Bu noktada BM’nin bir diğer hatalı varsayımı göze çarpmaktadır. BM’ye göre siyasi çözüm kapsamında Trablus’taki MGK’nın Tobruk’takiTM’yi tanıması ve onunla uzlaşması, milisler ve askeri birlikler arasında devam eden askeri çatışmaları sona erdirecektir. Yine bu çerçevede, iki hükümet arasında sağlanan bu uzlaşı ile ulusal ve bütün bir Libya ordusu kurmak mümkün olacaktır. Bu öngörüler ise her iki meclisin de milis güçler ile askeri birlikler üzerinde otorite sahibi olduğu varsayımına dayanmaktadır. Ancak ne Trablus’taki MGK’nın milis güçler üzerinde ne de TM’nin Hafter, İbrahim Cundran ya da Hava Kuvvetleri üzerinde tam kontrolü mevcuttur. Trablus’taki MGK’ya bağlı Libya Şafağı da Tobruk’taki TM’ye bağlı Karama Operasyonu Birliği de askeri ve siyasi ittifaklara dayalı çatı yapılardır. Siyasi elitlerin uzlaşıya ikna edilmesi, bu denklemin sadece küçük bir parçasıdır. Denklemin asıl parçası bu çatı yapılar içindeki milislerin ve birliklerin uzlaşma sürecine ikna edilmesidir.
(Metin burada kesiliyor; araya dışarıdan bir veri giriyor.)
-- ==== Sys2Proof/Proofs/ExceptionEntry.lean ====
section
/-!
PROOFS. Proofs/ExceptionEntry.lean: what taking an exception saves and sets (O10 to O13), and that `l.rfe` undoes it
(O14).
-/

namespace Sys2Proof.Machine

/-- Settles O10: it is what `enter` does where the exception can be taken. -/
theorem exceptionEntrySavesAndVectors : Obligations.ExceptionEntrySavesAndVectors := fun _ _ ea hcan => enter_spec ea hcan

/-- The state after an exception that can be taken. -/
theorem eq_enterAt_of_enter {s t : State} {e : Exc} {ea : Option Word} (hcan : canEnter s e)
    (h : enter e ea s = .next t) : t = enterAt e ea (entryContext s) s := by
  obtain ⟨hdsr, hcontext⟩ := hcan
  simp only [enter, hdsr, Nat.not_le.2 hcontext, Bool.false_eq_true, if_false] at h
  cases h
  rfl

/-! ### The new SR (60 R732) -/

/-- Below CID: SM is set, the enables and the translation bits are cleared, DSX tells the delay slot. -/
theorem getLsbD_entrySr_low (s : State) (c : Nat) {n : Nat} (hn : n < 28) : (entrySr s c).getLsbD n =
    if n = 0 then true
    else if n = 1 ∨ n = 2 ∨ n = 5 ∨ n = 6 then false
    else if n = 13 then s.ds.isSome
    else s.sr.getLsbD n := by
  have hbelow : (entrySr s c).getLsbD n =
      ((s.sr &&& ~~~0x00002066#32) ||| 1#32 ||| (if s.ds.isSome then 0x2000#32 else 0#32)).getLsbD n := by
    by_cases hone : s.cfg.nsets ≤ 1
    · rw [entrySr, if_pos hone]
    · rw [entrySr, if_neg hone, getLsbD_putCid_low _ _ n hn]
  have hkept : (~~~0x00002066#32).getLsbD n = !decide (n = 1 ∨ n = 2 ∨ n = 5 ∨ n = 6 ∨ n = 13) := by
    interval_cases n <;> rfl
  have hsm : (1#32).getLsbD n = decide (n = 0) := by interval_cases n <;> rfl
  have hdsx : (if s.ds.isSome then 0x2000#32 else 0#32).getLsbD n = (s.ds.isSome && decide (n = 13)) := by
    cases s.ds.isSome <;> interval_cases n <;> rfl
  rw [hbelow, BitVec.getLsbD_or, BitVec.getLsbD_or, BitVec.getLsbD_and, hkept, hsm, hdsx]
  split_ifs with h0 hcleared h13
  · simp [h0]
  · rw [decide_eq_true (show n = 1 ∨ n = 2 ∨ n = 5 ∨ n = 6 ∨ n = 13 by omega), decide_eq_false h0,
      decide_eq_false (show n ≠ 13 by omega)]
    simp
  · simp [h13]
  · rw [decide_eq_false (show ¬(n = 1 ∨ n = 2 ∨ n = 5 ∨ n = 6 ∨ n = 13) by omega), decide_eq_false h0,
      decide_eq_false h13]
    simp

theorem getLsbD_putCid_high (v : BitVec 32) (c : Nat) {n : Nat} (h28 : 28 ≤ n) (hn : n < 32) :
    (putCid v c).getLsbD n = c.testBit (n - 28) := by
  have hlow : (0x0FFFFFFF#32).getLsbD n = false := by interval_cases n <;> rfl
  simp only [putCid, BitVec.getLsbD_or, BitVec.getLsbD_and, hlow, Bool.and_false, Bool.false_or,
    BitVec.getLsbD_append, if_neg (Nat.not_lt.2 h28), BitVec.getLsbD_ofNat,
    decide_eq_true (show n - 28 < 4 by omega), Bool.true_and]

/-- With one register set the invariant has no bit in CID. -/
theorem getLsbD_cid_of_oneSet {s : State} (h : srOk s) (hone : s.cfg.nsets ≤ 1) {n : Nat} (h28 : 28 ≤ n) (hn : n < 32) :
    s.sr.getLsbD n = false := by
  obtain ⟨hvalue, -⟩ := h
  have hfixed : (srWritable s.cfg).getLsbD n = false := by
    rw [getLsbD_srWritable _ hn]
    simp [show ¬1 < s.cfg.nsets by omega]
    omega
  rw [← hvalue, getLsbD_srValue _ _ hn, hfixed, decide_eq_false (show n ≠ 15 by omega), Bool.and_false, Bool.false_or]

/-- CID is the context that the exception uses. -/
theorem getLsbD_entrySr_cid {s : State} (h : srOk s) {n : Nat} (h28 : 28 ≤ n) (hn : n < 32) :
    (entrySr s (entryContext s)).getLsbD n = (entryContext s).testBit (n - 28) := by
  by_cases hone : s.cfg.nsets ≤ 1
  · have hold := getLsbD_cid_of_oneSet h hone h28 hn
    have hother : (1#32).getLsbD n = false ∧ (if s.ds.isSome then 0x2000#32 else 0#32).getLsbD n = false := by
      cases s.ds.isSome <;> interval_cases n <;> exact ⟨rfl, rfl⟩
    obtain ⟨hsm, hdsx⟩ := hother
    simp only [entrySr, entryContext, if_pos hone, BitVec.getLsbD_or, BitVec.getLsbD_and, hold, hsm, hdsx,
      Bool.false_and, Bool.or_false, Nat.zero_testBit]
  · rw [entrySr, if_neg hone, getLsbD_putCid_high _ _ h28 hn]

/-- Settles O11: the bits below CID, and CID. -/
theorem exceptionEntrySetsSr : Obligations.ExceptionEntrySetsSr := by
  intro s t e ea hwf hcan h n hn
  obtain ⟨-, -, -, hsr, -⟩ := (wf_iff s).1 hwf
  rw [eq_enterAt_of_enter hcan h]
  show (entrySr s (entryContext s)).getLsbD n = _
  by_cases h28 : 28 ≤ n
  · rw [getLsbD_entrySr_cid hsr h28 hn, if_neg (by omega), if_neg (by omega), if_neg (by omega), if_pos h28]
  · rw [getLsbD_entrySr_low s _ (by omega), if_neg h28]

/-! ### The vector (60 R733) -/

/-- The base of the vectors: EVBAR, where it exists, joined with the high bits that SR[EPH] selects. -/
def vectorBase (s : State) : BitVec 32 :=
  (if s.cfg.evbarPresent then s.evbar &&& 0xFFFFE000#32 else 0#32) |||
    (if srBit s srEPH then 0xF0000000#32 else 0#32)

/-- The base has its low 13 bits clear. -/
theorem vectorBase_dvd (s : State) : 2 ^ 13 ∣ (vectorBase s).toNat := by
  rw [Nat.dvd_iff_mod_eq_zero]
  refine Nat.eq_of_testBit_eq fun i => ?_
  rw [Nat.testBit_mod_two_pow, Nat.zero_testBit]
  by_cases hi : i < 13
  · show (decide (i < 13) && (vectorBase s).getLsbD i) = false
    have hevbar : (0xFFFFE000#32).getLsbD i = false := by interval_cases i <;> rfl
    have hprefix : (0xF0000000#32).getLsbD i = false := by interval_cases i <;> rfl
    unfold vectorBase
    split <;> split <;> simp [hevbar, hprefix]
  · simp [hi]

/-- Base and offset do not meet. -/
theorem toNat_vectorOf (s : State) (e : Exc) : (vectorOf s e).toNat = (vectorBase s).toNat + 256 * e.number := by
  obtain ⟨a, ha⟩ := vectorBase_dvd s
  have hoffset : 256 * e.number < 2 ^ 13 := by cases e <;> decide
  have hbase := (vectorBase s).isLt
  show (Word.ofLo32 (vectorBase s ||| BitVec.ofNat 32 (256 * e.number))).toNat = _
  rw [Word.ofLo32, BitVec.toNat_setWidth, BitVec.toNat_or, BitVec.toNat_ofNat, Nat.mod_eq_of_lt (a := 256 * e.number)
    (by omega), ha, ← Nat.two_pow_add_eq_or_of_lt hoffset]
  omega

/-- Settles O12: the base and the exception's offset. -/
theorem exceptionVectors : Obligations.ExceptionVectors := by
  intro s t e ea hcan h
  rw [eq_enterAt_of_enter hcan h]
  show (vectorOf s e).toNat = _
  rw [toNat_vectorOf]
  cases e <;> rfl

/-! ### The saved pc (60 R731, R741) -/

theorem savesNext_iff (e : Exc) : e.savesNext = true ↔ e = .systemCall ∨ e = .floatingPoint := by
  cases e <;> decide

/-- Settles O13: the cases of the saved pc. -/
theorem exceptionEntrySavesPc : Obligations.ExceptionEntrySavesPc := by
  intro s t e ea hcan h
  have hsaved : Table.read t.epcr (entryContext s) = savedPc s e := by
    rw [eq_enterAt_of_enter hcan h]
    exact Table.read_write_same ..
  rw [hsaved]
  refine ⟨fun d hd => ?slot, fun hd he => ?next, fun hd hsys hfp => ?this⟩
  case slot => rw [savedPc, hd]
  case next =>
    have hnext : savedPc s e = narrow s.cfg (s.pc + 4#64) := by
      simp only [savedPc, hd]
      exact if_pos ((savesNext_iff e).2 he)
    have hdvd : 2 ^ s.cfg.xlen.bits ∣ 2 ^ 64 := Nat.pow_dvd_pow 2 (by cases s.cfg.xlen <;> decide)
    rw [hnext, narrow_toNat, BitVec.toNat_add, BitVec.toNat_ofNat, Nat.mod_mod_of_dvd _ hdvd]
  case this =>
    simp only [savedPc, hd]
    exact if_neg fun he => ((savesNext_iff e).1 he).elim hsys hfp

/-! ### Entry and return -/

/-- A value with its own CID put in. -/
theorem putCid_cidField (v : BitVec 32) : putCid v (cidField v) = v := by
  refine BitVec.eq_of_getLsbD_eq fun n hn => ?_
  by_cases h28 : 28 ≤ n
  · rw [getLsbD_putCid_high _ _ h28 hn]
    show (v.extractLsb' 28 4).getLsbD (n - 28) = _
    rw [BitVec.getLsbD_extractLsb', decide_eq_true (show n - 28 < 4 by omega), Bool.true_and]
    congr 1
    omega
  · exact getLsbD_putCid_low _ _ n (by omega)

/-- The context after exception entry is the one the exception uses. -/
theorem context_enterAt {s : State} (e : Exc) (ea : Option Word) (h : entryContext s < 16) :
    context (enterAt e ea (entryContext s) s) = entryContext s := by
  by_cases hone : s.cfg.nsets ≤ 1
  · rw [context, if_pos (show (enterAt e ea (entryContext s) s).cfg.nsets ≤ 1 from hone), entryContext, if_pos hone]
  · rw [context_eq_cid (s := enterAt e ea (entryContext s) s) (Nat.lt_of_not_le hone)]
    show cidField (entrySr s (entryContext s)) = _
    rw [entrySr, if_neg hone, cidField_putCid _ h]

/-- The saved pc is of the register width. -/
theorem narrow_savedPc {s : State} (h : pcOk s) (e : Exc) : narrow s.cfg (savedPc s e) = savedPc s e := by
  obtain ⟨hpc, hslot⟩ := h
  unfold savedPc
  split
  · next d hd => exact of_decide_eq_true (hslot d hd).1
  · split
    · exact narrow_narrow ..
    · exact of_decide_eq_true hpc

section
variable {s : State} (hwf : s.wf = true) (hcontext : entryContext s < s.cfg.nsets) (e : Exc) (ea : Option Word)
include hwf hcontext

/-- Contexts have numbers of four bits. -/
theorem entryContext_lt_16 : entryContext s < 16 :=
  lt_of_lt_of_le hcontext (nsets_le_of_wf ((wf_iff s).1 hwf).1).2

/-- A return brings back the SR that entry saved. -/
theorem returnedSr_enterAt : returnedSr (enterAt e ea (entryContext s) s) = s.sr := by
  obtain ⟨-, -, -, ⟨hvalue, -⟩, -⟩ := (wf_iff s).1 hwf
  have hsaved : Table.read (enterAt e ea (entryContext s) s).esr (entryContext s) = s.sr := Table.read_write_same ..
  have hce : srBit (enterAt e ea (entryContext s) s) srCE = srBit s srCE := by
    show (entrySr s (entryContext s)).getLsbD 8 = _
    rw [getLsbD_entrySr_low s _ (by decide)]
    rfl
  unfold returnedSr
  rw [context_enterAt e ea (entryContext_lt_16 hwf hcontext), hsaved, hce]
  show (if 1 < s.cfg.nsets ∧ _ then putCid (srValue s.cfg s.sr) _ else srValue s.cfg s.sr) = _
  rw [hvalue]
  by_cases hswitch : 1 < s.cfg.nsets ∧ srBit s srCE = true
  · refine (if_pos hswitch).trans ?_
    obtain ⟨hmany, hce⟩ := hswitch
    rw [entryContext, if_neg (Nat.not_le.2 hmany), if_pos hce, Nat.add_sub_cancel, context_eq_cid hmany,
      putCid_cidField]
  · exact if_neg hswitch

/-- `l.rfe` right after exception entry returns. -/
theorem exec_lRfe_enterAt : exec .lRfe (enterAt e ea (entryContext s) s) =
    .next (enterAt e ea (entryContext s) s).returned := by
  obtain ⟨-, -, -, ⟨-, hexists⟩, -⟩ := (wf_iff s).1 hwf
  have hsm : srBit (enterAt e ea (entryContext s) s) srSM = true := getLsbD_entrySr_low s _ (by decide)
  have hce : srBit (enterAt e ea (entryContext s) s) srCE = srBit s srCE := getLsbD_entrySr_low s _ (by decide)
  have hnow := context_enterAt e ea (entryContext_lt_16 hwf hcontext)
  rw [exec_lRfe hsm]
  refine (if_neg Bool.false_ne_true).trans (returnFrom_eq (fun hset => ?_) fun _ => ?_)
  · rw [hnow, entryContext]
    rw [hce] at hset
    by_cases hone : s.cfg.nsets ≤ 1
    · exact .inl hone
    · exact .inr (by rw [if_neg hone, if_pos hset]; omega)
  · rw [hnow, show Table.read (enterAt e ea (entryContext s) s).esr (entryContext s) = s.sr from
      Table.read_write_same .., ← cidField_eq_div]
    by_cases hone : s.cfg.nsets ≤ 1
    · exact .inl hone
    · exact .inr (context_eq_cid (Nat.lt_of_not_le hone) ▸ hexists)

end

/-- Settles O14: `l.rfe` reads what entry wrote. -/
theorem returnUndoesEntry : Obligations.ReturnUndoesEntry := by
  intro s t e ea hwf hcan h
  obtain ⟨-, -, -, -, hpc, -⟩ := (wf_iff s).1 hwf
  have hcontext := hcan.2
  cases eq_enterAt_of_enter hcan h
  have hsr : (enterAt e ea (entryContext s) s).returned.sr = s.sr := returnedSr_enterAt hwf hcontext e ea
  have hregs : registersKept s (enterAt e ea (entryContext s) s).returned := registersKept_of_gprs rfl rfl
  have hset : context (enterAt e ea (entryContext s) s).returned = context s :=
    context_congr rfl fun n _ => congrArg (BitVec.getLsbD · n) hsr
  refine ⟨_, exec_lRfe_enterAt hwf hcontext e ea, hsr, ?_, rfl, hregs, fun r => ?_, memoryKept_of_mem rfl⟩
  · show narrow s.cfg (Table.read _ (context (enterAt e ea (entryContext s) s))) = _
    rw [context_enterAt e ea (entryContext_lt_16 hwf hcontext)]
    show narrow s.cfg (Table.read (Table.write s.epcr _ (savedPc s e)) _) = _
    rw [Table.read_write_same, narrow_savedPc hpc]
  · rw [gpr, gpr, hregs, hset]

end Sys2Proof.Machine
end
BM’nin tüm bu hatalı varsayımları, Libya’daki krizin başlangıcını 2014 yazında gerçekleşen seçimlere indirgenmesinden doğmaktadır ve bu nedenle de sahadaki gerçekler ile uyuşmamaktadır. Libya’daki çatışma, siyasi anlaşmazlığın ve siyasi elit dağınıklığının bir sonucu olmaktan çok, 2011 iç savaşının nihayete ermemesinden ve devletin çözülmesi ile birlikte ivme kazanan silahlanmanın ve güç mücadelesinin devam etmesinden kaynaklanmaktadır. Eğer BM bu süreci 2011 ve 2012’de devlet inşasına destek vererek yürütmüş olsaydı, daha başarılı sonuçlar elde edilebilirdi. Ancak bugün bu hatalı varsayımlardan yola çıkarak Libya krizini çözmeye çalışmak, siyasi çözüme yönelik beklentilerin tükenmesine ve ileride askeri operasyon baskılarının bir seçenek haline gelmesine sebep olacaktır.

Bu yazı “Libya’da Barış Mümkün mü?” başlığıyla Ortadoğu Analiz Dergisi'nde yayınlanmıştır.